WHAT TO WORK ON
Provide only the number of lines in the following data that contain "Bool".

------------------------------------------------------------------------

/-- With the pass-through set in force, FLT.PROCESS returns its input, flushed as the configuration says, for every finite input
(equal as reals, since −0.0 returns +0.0): whether DIRTY is set with an unrecognized code or clear with the set already in the
registers; in every topology from zero history, and in Direct and Canonical from any finite history (R182, R100; C7 of
90_conflicts.md). -/
def Obligations.PassThroughIdentity : Prop :=
  ∀ (s : State) (x : F64), (s.dirty = true → 29 ≤ s.alg.toNat) →
    (s.dirty = false → s.coef = ⟨0x3FF0000000000000, 0, 0, 0, 0, 0x3FF0000000000000, 0⟩) →
    s.hist = ⟨0, 0, 0, 0⟩ ∨ ((s.topo = .direct ∨ s.topo = .canonical) ∧ Fp.isFinite s.hist.s1 = true ∧
      Fp.isFinite s.hist.s2 = true ∧ Fp.isFinite s.hist.s3 = true ∧ Fp.isFinite s.hist.s4 = true) →
    Fp.isFinite x = true →
    ∃ (t : State) (y : F64), exec (.fltProcess x) s = .next t ∧
      t.responses = s.responses ++ [y.extractLsb' 0 32, y.extractLsb' 32 32] ∧ Fp.feq y (flush x) = true

/-! ### The whole command set (10_state.md, 20_memory.md) -/

/-- Which command may change which register: any other leaves it as it was; and no command touches the command stream, its
position, the partial count or RST (R41). -/
def Obligations.OnlyTheseCommandsWrite : Prop :=
  ∀ (i : Instr) (s t : State), exec i s = .next t →
    (i.opcode ∉ [.bqSetcoef, .fltPrepare, .fltProcess] → t.coef = s.coef) ∧
    (i.opcode ∉ [.bqReset, .bqProcess, .fltPrepare, .fltReset, .fltProcess] → t.hist = s.hist) ∧
    (i.opcode ≠ .bqSettopo → t.topo = s.topo) ∧
    (i.opcode ≠ .fltSetalg → t.alg = s.alg) ∧
    (i.opcode ≠ .fltSetfc → t.fc = s.fc) ∧
    (i.opcode ≠ .fltSetq → t.q = s.q) ∧
    (i.opcode ≠ .fltSetgain → t.gain = s.gain) ∧
    (i.opcode ≠ .fltPrepare → t.fs = s.fs ∧ t.prepared = s.prepared) ∧
    (i.opcode ∉ [.fltPrepare, .fltSetalg, .fltSetfc, .fltSetq, .fltSetgain, .fltProcess] → t.dirty = s.dirty) ∧
    (i.opcode ∉ [.rdReg, .errClr] → t.cmderr = s.cmderr) ∧
    (t.stream = s.stream ∧ t.pos = s.pos ∧ t.received = s.received ∧ t.rst = s.rst)

/-- BQ.PROCESS, FLT.PROCESS and RD.REG each append exactly one 64-bit response, low word first; every other command, and every
step that executes none, appends nothing; no step drops or changes a response word (R53). -/
def Obligations.ResponsesOnlyGrow : Prop :=
  (∀ (i : Instr) (s t : State), exec i s = .next t →
    if i.opcode ∈ [.bqProcess, .fltProcess, .rdReg] then
      ∃ v : F64, t.responses = s.responses ++ [v.extractLsb' 0 32, v.extractLsb' 32 32]
    else t.responses = s.responses) ∧
  (∀ s t : State, step s = .next t → (∀ i rest, decode (s.stream.drop s.pos) ≠ .ok (i, rest)) → t.responses = s.responses) ∧
  (∀ s t : State, step s = .next t → ∃ ws, t.responses = s.responses ++ ws)

/-- Two states that differ at most in the unspecified bits of NaN results, those in coefficients, history and responses, step to
two such states (R10, R58). The parameters FC, Q, GAIN and FS, which hold operands bit for bit, are equal in both: DIRTY does
depend on their NaN bits (R122). -/
def Obligations.NanBitsDoNotSpread : Prop :=
  ∀ s t : State, SameState s t → ∃ s' t', step s = .next s' ∧ step t = .next t' ∧ SameState s' t'

/-- The invariant holds after reset. -/
def Obligations.ResetMeetsInvariant : Prop := Inv State.reset

/-- Every step keeps the invariant: Q is never `≤ 0.0` (R29), the position and the words held lie in the stream (R37), every
response is two words (R53), and the words held are never a whole command (R65). -/
def Obligations.StepKeepsInvariant : Prop :=
  ∀ s t : State, Inv s → step s = .next t → Inv t

/-- What the host can do keeps the invariant: writing words or bytes, asserting RST, deasserting it (R51, R54, R235). -/
def Obligations.HostActionsKeepInvariant : Prop :=
  ∀ (s : State) (ws : List Word) (bs : List Byte), Inv s →
    Inv (hostWrite ws s) ∧ Inv (hostWriteBytes bs s) ∧ Inv (assertRst s) ∧ Inv (deassertRst s)

/-! ### Arithmetic (00_scope.md) -/

/-- `+ − · /` on finite operands are each one operation rounded to nearest, ties to even, with gradual underflow and overflow
to an infinity; a quotient by a nonzero value only (R9, R10). A sum or difference that is exactly zero is +0.0, unless both terms
are −0.0; a product or quotient has the sign of its operands' signs, zeros included. `Sqrt` of a positive value is its root
rounded (R11); of a zero it is that zero, which is IEEE 754's and not the spec's own words (log entry 17). -/
def Obligations.ArithmeticIsCorrectlyRounded : Prop :=
  (∀ a b : F64, Fp.isFinite a = true → Fp.isFinite b = true →
    (∃ r, Fp.addCore a b = some r ∧ CorrectlyRounded (toRat a + toRat b) r ∧
      (toRat a + toRat b = 0 → r = Fp.signedZero (a.msb && b.msb))) ∧
    (∃ r, Fp.subCore a b = some r ∧ CorrectlyRounded (toRat a - toRat b) r ∧
      (toRat a - toRat b = 0 → r = Fp.signedZero (a.msb && !b.msb))) ∧
    (∃ r, Fp.mulCore a b = some r ∧ CorrectlyRounded (toRat a * toRat b) r ∧ r.msb = (a.msb ^^ b.msb)) ∧
    (toRat b ≠ 0 → ∃ r, Fp.divCore a b = some r ∧ CorrectlyRounded (toRat a / toRat b) r ∧ r.msb = (a.msb ^^ b.msb))) ∧
  (∀ v : F64, Fp.isFinite v = true →
    (0 < toRat v → ∃ r, Fp.sqrtCore v = some r ∧ RootCorrectlyRounded (toRat v) r) ∧
    (toRat v = 0 → Fp.sqrtCore v = some v))

/-- Comparisons are the order of the reals on finite values, with −0.0 equal to +0.0, have the infinities at the ends, and are
false when an operand is a NaN (R9). -/
def Obligations.ComparisonsAreQuiet : Prop :=
  (∀ a b : F64, Fp.isFinite a = true → Fp.isFinite b = true →
    (Fp.lt a b = true ↔ toRat a < toRat b) ∧ (Fp.le a b = true ↔ toRat a ≤ toRat b) ∧
    (Fp.feq a b = true ↔ toRat a = toRat b)) ∧
  (∀ a b : F64, Fp.isNaN a = true ∨ Fp.isNaN b = true → Fp.lt a b = false ∧ Fp.le a b = false ∧ Fp.feq a b = false) ∧
  (∀ a : F64, Fp.isFinite a = true → Fp.lt a (Fp.infinity false) = true ∧ Fp.lt (Fp.infinity true) a = true) ∧
  Fp.feq 0x8000000000000000 0 = true

/-- Invalid operations give a NaN, a quotient of a nonzero finite value by zero an infinity, infinities propagate with their
sign through `+ − · /` in either place, and any operation on a NaN is a NaN (R10). -/
def Obligations.InfinitiesAndInvalidOperations : Prop :=
  (∀ s : Bool, Fp.addCore (Fp.infinity s) (Fp.infinity s) = some (Fp.infinity s) ∧
    Fp.addCore (Fp.infinity s) (Fp.infinity !s) = none ∧
    Fp.subCore (Fp.infinity s) (Fp.infinity !s) = some (Fp.infinity s) ∧
    Fp.subCore (Fp.infinity s) (Fp.infinity s) = none) ∧
  (∀ s t : Bool, Fp.mulCore (Fp.infinity s) (Fp.infinity t) = some (Fp.infinity (s ^^ t)) ∧
    Fp.divCore (Fp.infinity s) (Fp.infinity t) = none) ∧
  (∀ (s : Bool) (v : F64), Fp.isFinite v = true →
    Fp.addCore (Fp.infinity s) v = some (Fp.infinity s) ∧ Fp.addCore v (Fp.infinity s) = some (Fp.infinity s) ∧
    Fp.subCore (Fp.infinity s) v = some (Fp.infinity s) ∧ Fp.subCore v (Fp.infinity s) = some (Fp.infinity !s) ∧
    (toRat v = 0 → Fp.mulCore (Fp.infinity s) v = none ∧ Fp.mulCore v (Fp.infinity s) = none) ∧
    (toRat v ≠ 0 → Fp.mulCore (Fp.infinity s) v = some (Fp.infinity (s ^^ v.msb)) ∧
      Fp.mulCore v (Fp.infinity s) = some (Fp.infinity (v.msb ^^ s)) ∧
      ∀ z : F64, Fp.isFinite z = true → toRat z = 0 → Fp.divCore v z = some (Fp.infinity (v.msb ^^ z.msb))) ∧
    Fp.divCore (Fp.infinity s) v = some (Fp.infinity (s ^^ v.msb)) ∧
    Fp.divCore v (Fp.infinity s) = some (Fp.signedZero (v.msb ^^ s))) ∧
  (∀ z w : F64, Fp.isFinite z = true → toRat z = 0 → Fp.isFinite w = true → toRat w = 0 → Fp.divCore z w = none) ∧
  (∀ a b : F64, Fp.isNaN a = true ∨ Fp.isNaN b = true →
    Fp.addCore a b = none ∧ Fp.subCore a b = none ∧ Fp.mulCore a b = none ∧ Fp.divCore a b = none)

/-- The named constants (R12): PI, SQRT2 = Sqrt(2.0), Q_DEFAULT the nearest to 0.707, CLAMP = (0.95 · PI) / 2.0, T_FLUSH the
nearest to 1.175494351e-38, and the literals of the formulas. -/
def Obligations.NamedConstants : Prop :=
  Fp.pi = 0x400921FB54442D18 ∧
  Fp.sqrtCore 0x4000000000000000 = some Fp.sqrt2 ∧ Fp.sqrt2 = 0x3FF6A09E667F3BCD ∧
  Fp.qDefault = Asm.decimalValue false 707 (-3) ∧ Fp.qDefault = 0x3FE69FBE76C8B439 ∧
  Fp.clamp = Plain.div (Plain.mul (Asm.decimalValue false 95 (-2)) Fp.pi) Fp.two ∧
  Fp.tFlush = Asm.decimalValue false 1175494351 (-47) ∧
  [Fp.zero, Fp.quarter, Fp.half, Fp.negHalf, Fp.one, Fp.two, Fp.negTwo, Fp.four, Fp.negFour, Fp.ten, Fp.twenty, Fp.forty].map
    toRat = [0, 1 / 4, 1 / 2, -1 / 2, 1, 2, -2, 4, -4, 10, 20, 40]

/-- The library results the spec fixes, from any free-value index: R11(a) to (c), and R11(d), that for finite operands each is
within the real function's value by the configuration's stated accuracy, where that value exists; `Exp`, `Cosh` and `Pow` may
overflow to an infinity instead (R10). The unit of the accuracy is the model's (log entry 2). -/
def Obligations.LibraryResultsTheSpecFixes : Prop :=
  ∀ n : Nat,
    (∀ z : F64, Fp.isZero z = true →
      (Fp.eval (Fp.pow Fp.ten z) n).1 = Fp.one ∧ (Fp.eval (Fp.sin z) n).1 = z ∧ (Fp.eval (Fp.tan z) n).1 = z ∧
      (Fp.eval (Fp.cos z) n).1 = Fp.one ∧ (Fp.eval (Fp.exp z) n).1 = Fp.one) ∧
    (Fp.eval (Fp.exp (Fp.infinity true)) n).1 = Fp.zero ∧ (Fp.eval (Fp.pow Fp.zero Fp.half) n).1 = Fp.zero ∧
    (∀ v : F64, Fp.isFinite v = true → Fp.lt v Fp.zero = true → Fp.isNaN (Fp.eval (Fp.pow v Fp.half) n).1 = true) ∧
    (∀ v p : F64, Fp.isNaN v = true →
      Fp.isNaN (Fp.eval (Fp.sin v) n).1 = true ∧ Fp.isNaN (Fp.eval (Fp.cos v) n).1 = true ∧
      Fp.isNaN (Fp.eval (Fp.tan v) n).1 = true ∧ Fp.isNaN (Fp.eval (Fp.exp v) n).1 = true ∧
      Fp.isNaN (Fp.eval (Fp.cosh v) n).1 = true ∧ Fp.isNaN (Fp.eval (Fp.log10 v) n).1 = true ∧
      Fp.isNaN (Fp.eval (Fp.sqrt v) n).1 = true ∧
      Fp.isNaN (Fp.eval (Fp.pow v p) n).1 = true ∧ Fp.isNaN (Fp.eval (Fp.pow p v) n).1 = true) ∧
    (let accuracy := Config.mathLib.accuracy
     (∀ v : F64, Fp.isFinite v = true →
      Config.Within accuracy (Real.sin (toRat v)) (Fp.eval (Fp.sin v) n).1 ∧
      Config.Within accuracy (Real.cos (toRat v)) (Fp.eval (Fp.cos v) n).1 ∧
      Config.Within accuracy (Real.tan (toRat v)) (Fp.eval (Fp.tan v) n).1 ∧
      Config.WithinOrOverflow accuracy (Real.exp (toRat v)) (Fp.eval (Fp.exp v) n).1 ∧
      Config.WithinOrOverflow accuracy (Real.cosh (toRat v)) (Fp.eval (Fp.cosh v) n).1 ∧
      (0 < toRat v → Config.Within accuracy (Real.logb 10 (toRat v)) (Fp.eval (Fp.log10 v) n).1)) ∧
     (∀ v p : F64, Fp.isFinite v = true → Fp.isFinite p = true → Config.PowDefined (toRat v) (toRat p) →
      Config.WithinOrOverflow accuracy (((toRat v : ℚ) : ℝ) ^ ((toRat p : ℚ) : ℝ)) (Fp.eval (Fp.pow v p) n).1))

/-! ### The coefficient engine (43_coefficients.md), under the reference formulas (log entry 5) -/

open Fp (zero quarter half negHalf one two negTwo four negFour ten twenty forty pi sqrt2 qDefault)
open Plain (add sub mul div sqrt sin cos tan exp cosh log10 pow)

/-- Codes 29 to 255 give the pass-through set exactly, whatever the parameters are (R182). -/
def Obligations.UnrecognizedCodesPassThrough : Prop :=
  ∀ (alg : BitVec 8) (fc q g fs : F64) (n : Nat), 29 ≤ alg.toNat →
    Fp.eval (derive alg fc q g fs) n = (⟨0x3FF0000000000000, 0, 0, 0, 0, 0x3FF0000000000000, 0⟩, n)

/-- The wet/dry rule: `(1.0, +0.0)` but for codes 13, 14, 15, and 16 under DOC, where dry is 1.0 and wet is
`Pow(10.0, g / 20.0) − 1.0`, which is +0.0 at `g = ±0.0` (R151). -/
def Obligations.WetDryRule : Prop :=
  ∀ (cq : CqMix) (alg : BitVec 8) (fc q g fs : F64) (n : Nat),
    let c := (Fp.eval (deriveWith cq alg fc q g fs) n).1
    let overridden := alg = 13 ∨ alg = 14 ∨ alg = 15 ∨ (alg = 16 ∧ cq = .doc)
    (¬ overridden → c.c0 = one ∧ c.d0 = zero) ∧
    (overridden → Same c.c0 (sub (pow ten (div g twenty)) one) ∧ c.d0 = one) ∧
    (overridden → Fp.isZero g = true → c.c0 = zero)

/-- A parameter that R183 does not list for a code does not affect its result. -/
def Obligations.UnlistedParametersAreNotRead : Prop :=
  ∀ (alg : BitVec 8) (fc q g fs fc' q' g' fs' : F64) (n : Nat),
    (alg.toNat ∈ [0, 1, 2, 7, 8, 17, 18, 19, 27] →
      Fp.eval (derive alg fc q g fs) n = Fp.eval (derive alg fc q' g' fs) n) ∧
    (alg.toNat ∈ [3, 4, 5, 6, 9, 10, 11, 12, 20, 21, 22, 23, 24, 25, 26, 28] →
      Fp.eval (derive alg fc q g fs) n = Fp.eval (derive alg fc q g' fs) n) ∧
    (alg.toNat ∈ [13, 14] → Fp.eval (derive alg fc q g fs) n = Fp.eval (derive alg fc q' g fs) n) ∧
    (29 ≤ alg.toNat → Fp.eval (derive alg fc q g fs) n = Fp.eval (derive alg fc' q' g' fs') n)

/-- The one-pole designs LPF1P, LPF1 and HPF1 (R153, R154, R155). -/
def Obligations.OnePoleFormulas : Prop :=
  ∀ (cq : CqMix) (fc q g fs : F64) (n : Nat),
    let theta := div (mul (mul two pi) fc) fs
    (let gamma := sub two (cos theta)
     let b1 := sub (pow (sub (mul gamma gamma) one) half) gamma
     SameCoefs (Fp.eval (deriveWith cq 0 fc q g fs) n).1 ⟨add one b1, zero, zero, b1, zero, one, zero⟩) ∧
    (let gamma := div (cos theta) (add one (sin theta))
     SameCoefs (Fp.eval (deriveWith cq 1 fc q g fs) n).1
       ⟨div (sub one gamma) two, div (sub one gamma) two, zero, Fp.neg gamma, zero, one, zero⟩ ∧
     SameCoefs (Fp.eval (deriveWith cq 2 fc q g fs) n).1
       ⟨div (add one gamma) two, Fp.neg (div (add one gamma) two), zero, Fp.neg gamma, zero, one, zero⟩)

/-- The two-pole designs LPF2, HPF2, BPF2 and BSF2 (R156 to R159). -/
def Obligations.TwoPoleFormulas : Prop :=
  ∀ (cq : CqMix) (fc q g fs : F64) (n : Nat),
    (let theta := div (mul (mul two pi) fc) fs
     let d := div one q
     let betaNum := sub one (mul (div d two) (sin theta))
     let betaDen := add one (mul (div d two) (sin theta))
     let beta := mul half (div betaNum betaDen)
     let gamma := mul (add half beta) (cos theta)
     let low := div (sub (add half beta) gamma) two
     let high := div (add (add half beta) gamma) two
     SameCoefs (Fp.eval (deriveWith cq 3 fc q g fs) n).1
       ⟨low, mul two low, low, mul negTwo gamma, mul two beta, one, zero⟩ ∧
     SameCoefs (Fp.eval (deriveWith cq 4 fc q g fs) n).1
       ⟨high, mul negTwo high, high, mul negTwo gamma, mul two beta, one, zero⟩) ∧
    (let k := tan (div (mul pi fc) fs)
     let delta := add (add (mul (mul k k) q) k) q
     let b1 := div (mul (mul two q) (sub (mul k k) one)) delta
     let b2 := div (add (sub (mul (mul k k) q) k) q) delta
     let edge := div (mul q (add one (mul k k))) delta
     SameCoefs (Fp.eval (deriveWith cq 5 fc q g fs) n).1 ⟨div k delta, zero, div (Fp.neg k) delta, b1, b2, one, zero⟩ ∧
     SameCoefs (Fp.eval (deriveWith cq 6 fc q g fs) n).1 ⟨edge, b1, edge, b1, b2, one, zero⟩)

/-- The Butterworth designs, with the bandwidth angle of ButterBPF2 and ButterBSF2 clamped to CLAMP before `Tan` (R160 to
R163). -/
def Obligations.ButterworthFormulas : Prop :=
  ∀ (cq : CqMix) (fc q g fs : F64) (n : Nat),
    (let c := div one (tan (div (mul pi fc) fs))
     let a0 := div one (add (add one (mul sqrt2 c)) (mul c c))
     SameCoefs (Fp.eval (deriveWith cq 7 fc q g fs) n).1
       ⟨a0, mul two a0, a0, mul (mul two a0) (sub one (mul c c)), mul a0 (add (sub one (mul sqrt2 c)) (mul c c)), one, zero⟩) ∧
    (let c := tan (div (mul pi fc) fs)
     let a0 := div one (add (add one (mul sqrt2 c)) (mul c c))
     SameCoefs (Fp.eval (deriveWith cq 8 fc q g fs) n).1
       ⟨a0, mul negTwo a0, a0, mul (mul two a0) (sub (mul c c) one), mul a0 (add (sub one (mul sqrt2 c)) (mul c c)), one,
         zero⟩) ∧
    (let theta := div (mul (mul two pi) fc) fs
     let angle := div (mul pi (div fc q)) fs
     let deltaC := if Fp.le Fp.clamp angle then Fp.clamp else angle
     let d := mul two (cos theta)
     (let c := div one (tan deltaC)
      let a0 := div one (add one c)
      SameCoefs (Fp.eval (deriveWith cq 9 fc q g fs) n).1
        ⟨a0, zero, Fp.neg a0, mul (Fp.neg a0) (mul c d), mul a0 (sub c one), one, zero⟩) ∧
     (let c := tan deltaC
      let a0 := div one (add one c)
      SameCoefs (Fp.eval (deriveWith cq 10 fc q g fs) n).1
        ⟨a0, mul (Fp.neg a0) d, a0, mul (Fp.neg a0) d, mul a0 (sub one c), one, zero⟩))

------------------------------------------------------------------------

WRITTEN RESPONSE
3